*** Block opens ***

/-- The scratchpad key of a logical byte under a layout's mode. -/
def layKey (d cl : Nat) (l : Lay) (a : Nat) : Nat := scratchKey d cl (physOff a l.bpm)

/-- The keys of the bytes of one element, first bit, and its scale byte's key. -/
def elemKeys (d cl : Nat) (l : Lay) (y x c : Nat) : List Nat × Nat × Nat :=
  let w := fmtBits l.fmt
  let g := l.gaddr y x (c / 32)
  let b := c % 32 * w
  ((rangeFrom (g + b / 8) ((b % 8 + w + 7) / 8)).map (layKey d cl l), b % 8, layKey d cl l (g + 4 * w))

/-- An element and its scale. -/
def State.fetchEl (s : State) (l : Lay) (k : List Nat × Nat × Nat) (sc : Bool) : Nat × Nat :=
  (fieldN (ofBytes (k.1.map s.mem.get)) k.2.1 (fmtBits l.fmt), if sc then (s.mem.get k.2.2).toNat else 127)

/-- The places of row `i` of A in a block (R232). -/
def rowKeys (d : Nat) (c : MCmd) (i : Nat) : List (List Nat × Nat × Nat) :=
  let l := layOf c.la
  let cp := c.nb * c.kb / l.pos
  (rangeFrom (c.blk * c.kb) c.kb).map fun k =>
    let p := k / cp
    elemKeys d c.cl l (p / (l.kw + 1) * (l.dil + 1)) (i * (l.cstr + 1) + p % (l.kw + 1) * (l.dil + 1)) (k % cp)

/-- The places of column `j` of B in a block. -/
def colKeys (d : Nat) (c : MCmd) (j : Nat) : List (List Nat × Nat × Nat) :=
  (rangeFrom (c.blk * c.kb) c.kb).map fun k => elemKeys d c.cl (layOf c.lb) 0 j k

/-- Whether a fetch meets a word marked by an uncorrectable error. -/
def State.keysBad (s : State) (sc : Bool) (ks : List (List Nat × Nat × Nat)) : Bool :=
  ks.any fun k => (k.1.any fun a => s.marked a 1) || (sc && s.marked k.2.2 1)

/-- A tile element plus a block's exact sum, rounded once; an exact zero is +0, or −0 under RDN, whatever the zeros' signs (R124). -/
def addBlock (rm : BitVec 3) (x : W32) (v : FV) : W32 :=
  match unpackF x, v with
  | .fin n m e, .fin n' m' e' =>
    if sumAt (min e e') [.fin n m e, .fin n' m' e'] = 0 then zeroF (rm == 2) else (sumF rm 24 [.fin n m e, .fin n' m' e']).1
  | a, b => (sumF rm 24 [a, b]).1

/-- Adds a block to a tile (R124). -/
def Regs.accumulate (r : Regs) (c : MCmd) (qa qb : List QVec) : Regs :=
  if r.tTag c.tile = tPSN then r
  else r.wrT c.tile tFP32 fun e =>
    addBlock c.mode (r.tileVal c.tile e) (blockSum c.x3 (qa.getD (e / 16) none) (qb.getD (e % 16) none))

/-- Records a failed command in `mxerr` (R247): 1 DATA, 2 SKIPPED. -/
def Thread.mxFail (t : Thread) (c : MCmd) (code : Nat) : Thread :=
  if t.ctl.mxerr.getLsbD 16 then t
  else
    let v := code + (c.bat.getD t.nextBat).toNat * 2 ^ 8 + 2 ^ 16 + if c.bat.isNone then 2 ^ 17 else 0
    { t with ctl := { t.ctl with mxerr := BitVec.ofNat 18 v } }

/-- Applies a change to the first command of a queue. -/
def State.onHead (s : State) (q : MQueue) (f : MCmd → MCmd) : State :=
  s.setMq { q with cmds := match q.cmds with | [] => [] | c :: r => f c :: r }

/-- MMA_COMMAND_START (R128, R129): the queue's first command starts once no earlier command to its tile is pending. -/
def execMmaCommandStart (die core part : Nat) (s : State) : Out :=
  let q := s.mq die core part
  .next (match q.cmds with
    | c :: _ =>
      if c.started || c.failed || (s.anyCmd fun x => x.t == c.t && x.tile == c.tile && decide (x.seq < c.seq)) then s
      else s.onHead q fun c => { c with started := true }
    | [] => s)

/-- Whether the command at a place of a home queue may migrate (R129). -/
def State.mayMove (s : State) (c : MCmd) (ahead : Nat) : Bool :=
  decide (4 ≤ ahead) && !c.moved && !c.started && !c.failed && !s.anyCmd fun x => x.t == c.t && x.tile == c.tile && decide (x.seq < c.seq)

/-- MMA_MIGRATE (R129): the first command that may migrate goes to an idle neighbour. -/
def execMmaMigrate (die core part : Nat) (s : State) : Out :=
  let q := s.mq die core part
  let idle := fun (p : Nat) => (s.mq die core p).cmds.isEmpty
  let up := (part + 1) % 32
  let down := (part + 31) % 32
  .next (match q.cmds.zipIdx.find? fun x => s.mayMove x.1 x.2 with
    | some (c, i) =>
      if idle up || idle down then
        let dest := if idle up then up else down
        (s.setMq { q with cmds := q.cmds.eraseIdx i }).setMq ⟨die, core, dest, [{ c with moved := true }]⟩
      else s
    | none => s)

/-- MMA_BLOCK_ACCUMULATE (R120 to R126, R248): the running command's next block, or its failure. The fetch sees the bytes that stand in the
scratchpad at this step: whether it sees a store made after the `mma` is the model's choice (R121 leaves it open, log 38). -/
def execMmaBlockAccumulate (die core part : Nat) (s : State) : Out :=
  let q := s.mq die core part
  .next (match q.cmds with
    | c :: _ =>
      if !c.started || c.failed || decide (c.nb ≤ c.blk) then s
      else
        let ra := (rangeFrom 0 16).map (rowKeys die c)
        let rb := (rangeFrom 0 16).map (colKeys die c)
        if ra.any (s.keysBad c.sca) || rb.any (s.keysBad c.scb) then
          let s := s.onHead q fun c => { c with failed := true }
          let s := s.mapCmds c.t fun x => if x.tile == c.tile && decide (c.seq < x.seq) && !x.started then { x with failed := true } else x
          (s.modThread c.t fun t => t.mxFail c 1).monitor die 9
        else
          let qa := ra.map fun ks => quantVec (layOf c.la).fmt c.x3 (ks.map fun k => s.fetchEl (layOf c.la) k c.sca)
          let qb := rb.map fun ks => quantVec (layOf c.lb).fmt c.x3 (ks.map fun k => s.fetchEl (layOf c.lb) k c.scb)
          (s.modThread c.t fun t => { t with regs := t.regs.accumulate c qa qb }).onHead q fun c => { c with blk := c.blk + 1 }
    | [] => s)

/-- MMA_COMMAND_COMPLETE (R130, R234, R248): `mx` falls, and the batch completes with its last command. -/
def execMmaCommandComplete (die core part : Nat) (s : State) : Out :=
  let q := s.mq die core part
  .next (match q.cmds with
    | c :: rest =>
      if c.failed || (c.started && decide (c.nb ≤ c.blk)) then
        let s := s.setMq { q with cmds := rest }
        let s := if c.failed && !c.started then (s.modThread c.t fun t => t.mxFail c 2).monitor die 9 else s
        let more := s.anyCmd fun x => x.t == c.t && x.bat == c.bat
        s.modThread c.t fun t => { t with
          cntMx := t.cntMx - 1
          batches := if more then t.batches else t.batches.filter fun b => some b != c.bat }
      else s
    | [] => s)

/-- TLD_COMPLETE (R245): the oldest outstanding `tld` of a thread has written its tile. -/
def execTldComplete (t : Nat) (s : State) : Out :=
  .next (s.modThread t fun x => { x with outs := x.outs.eraseP fun o => match o with | .tile _ => true | _ => false })

end Sys2Proof.Machine
end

*** Block closes ***

* _PROBLEM DETAILS_
Of the entries above, transcribe exactly those lines that fall between the line containing "byte's key. -/" and the line containing "else r.wrT c.tile tFP32 fun e =>", together with those two lines.

* _RESULT OF THIS TASK_
/-- The keys of the bytes of one element, first bit, and its scale byte's key. -/
def elemKeys (d cl : Nat) (l : Lay) (y x c : Nat) : List Nat × Nat × Nat :=
  let w := fmtBits l.fmt
  let g := l.gaddr y x (c / 32)
  let b := c % 32 * w
  ((rangeFrom (g + b / 8) ((b % 8 + w + 7) / 8)).map (layKey d cl l), b % 8, layKey d cl l (g + 4 * w))

/-- An element and its scale. -/
def State.fetchEl (s : State) (l : Lay) (k : List Nat × Nat × Nat) (sc : Bool) : Nat × Nat :=
  (fieldN (ofBytes (k.1.map s.mem.get)) k.2.1 (fmtBits l.fmt), if sc then (s.mem.get k.2.2).toNat else 127)

/-- The places of row `i` of A in a block (R232). -/
def rowKeys (d : Nat) (c : MCmd) (i : Nat) : List (List Nat × Nat × Nat) :=
  let l := layOf c.la
  let cp := c.nb * c.kb / l.pos
  (rangeFrom (c.blk * c.kb) c.kb).map fun k =>
    let p := k / cp
    elemKeys d c.cl l (p / (l.kw + 1) * (l.dil + 1)) (i * (l.cstr + 1) + p % (l.kw + 1) * (l.dil + 1)) (k % cp)

/-- The places of column `j` of B in a block. -/
def colKeys (d : Nat) (c : MCmd) (j : Nat) : List (List Nat × Nat × Nat) :=
  (rangeFrom (c.blk * c.kb) c.kb).map fun k => elemKeys d c.cl (layOf c.lb) 0 j k

/-- Whether a fetch meets a word marked by an uncorrectable error. -/
def State.keysBad (s : State) (sc : Bool) (ks : List (List Nat × Nat × Nat)) : Bool :=
  ks.any fun k => (k.1.any fun a => s.marked a 1) || (sc && s.marked k.2.2 1)

/-- A tile element plus a block's exact sum, rounded once; an exact zero is +0, or −0 under RDN, whatever the zeros' signs (R124). -/
def addBlock (rm : BitVec 3) (x : W32) (v : FV) : W32 :=
  match unpackF x, v with
  | .fin n m e, .fin n' m' e' =>
    if sumAt (min e e') [.fin n m e, .fin n' m' e'] = 0 then zeroF (rm == 2) else (sumF rm 24 [.fin n m e, .fin n' m' e']).1
  | a, b => (sumF rm 24 [a, b]).1

/-- Adds a block to a tile (R124). -/
def Regs.accumulate (r : Regs) (c : MCmd) (qa qb : List QVec) : Regs :=
  if r.tTag c.tile = tPSN then r
  else r.wrT c.tile tFP32 fun e =>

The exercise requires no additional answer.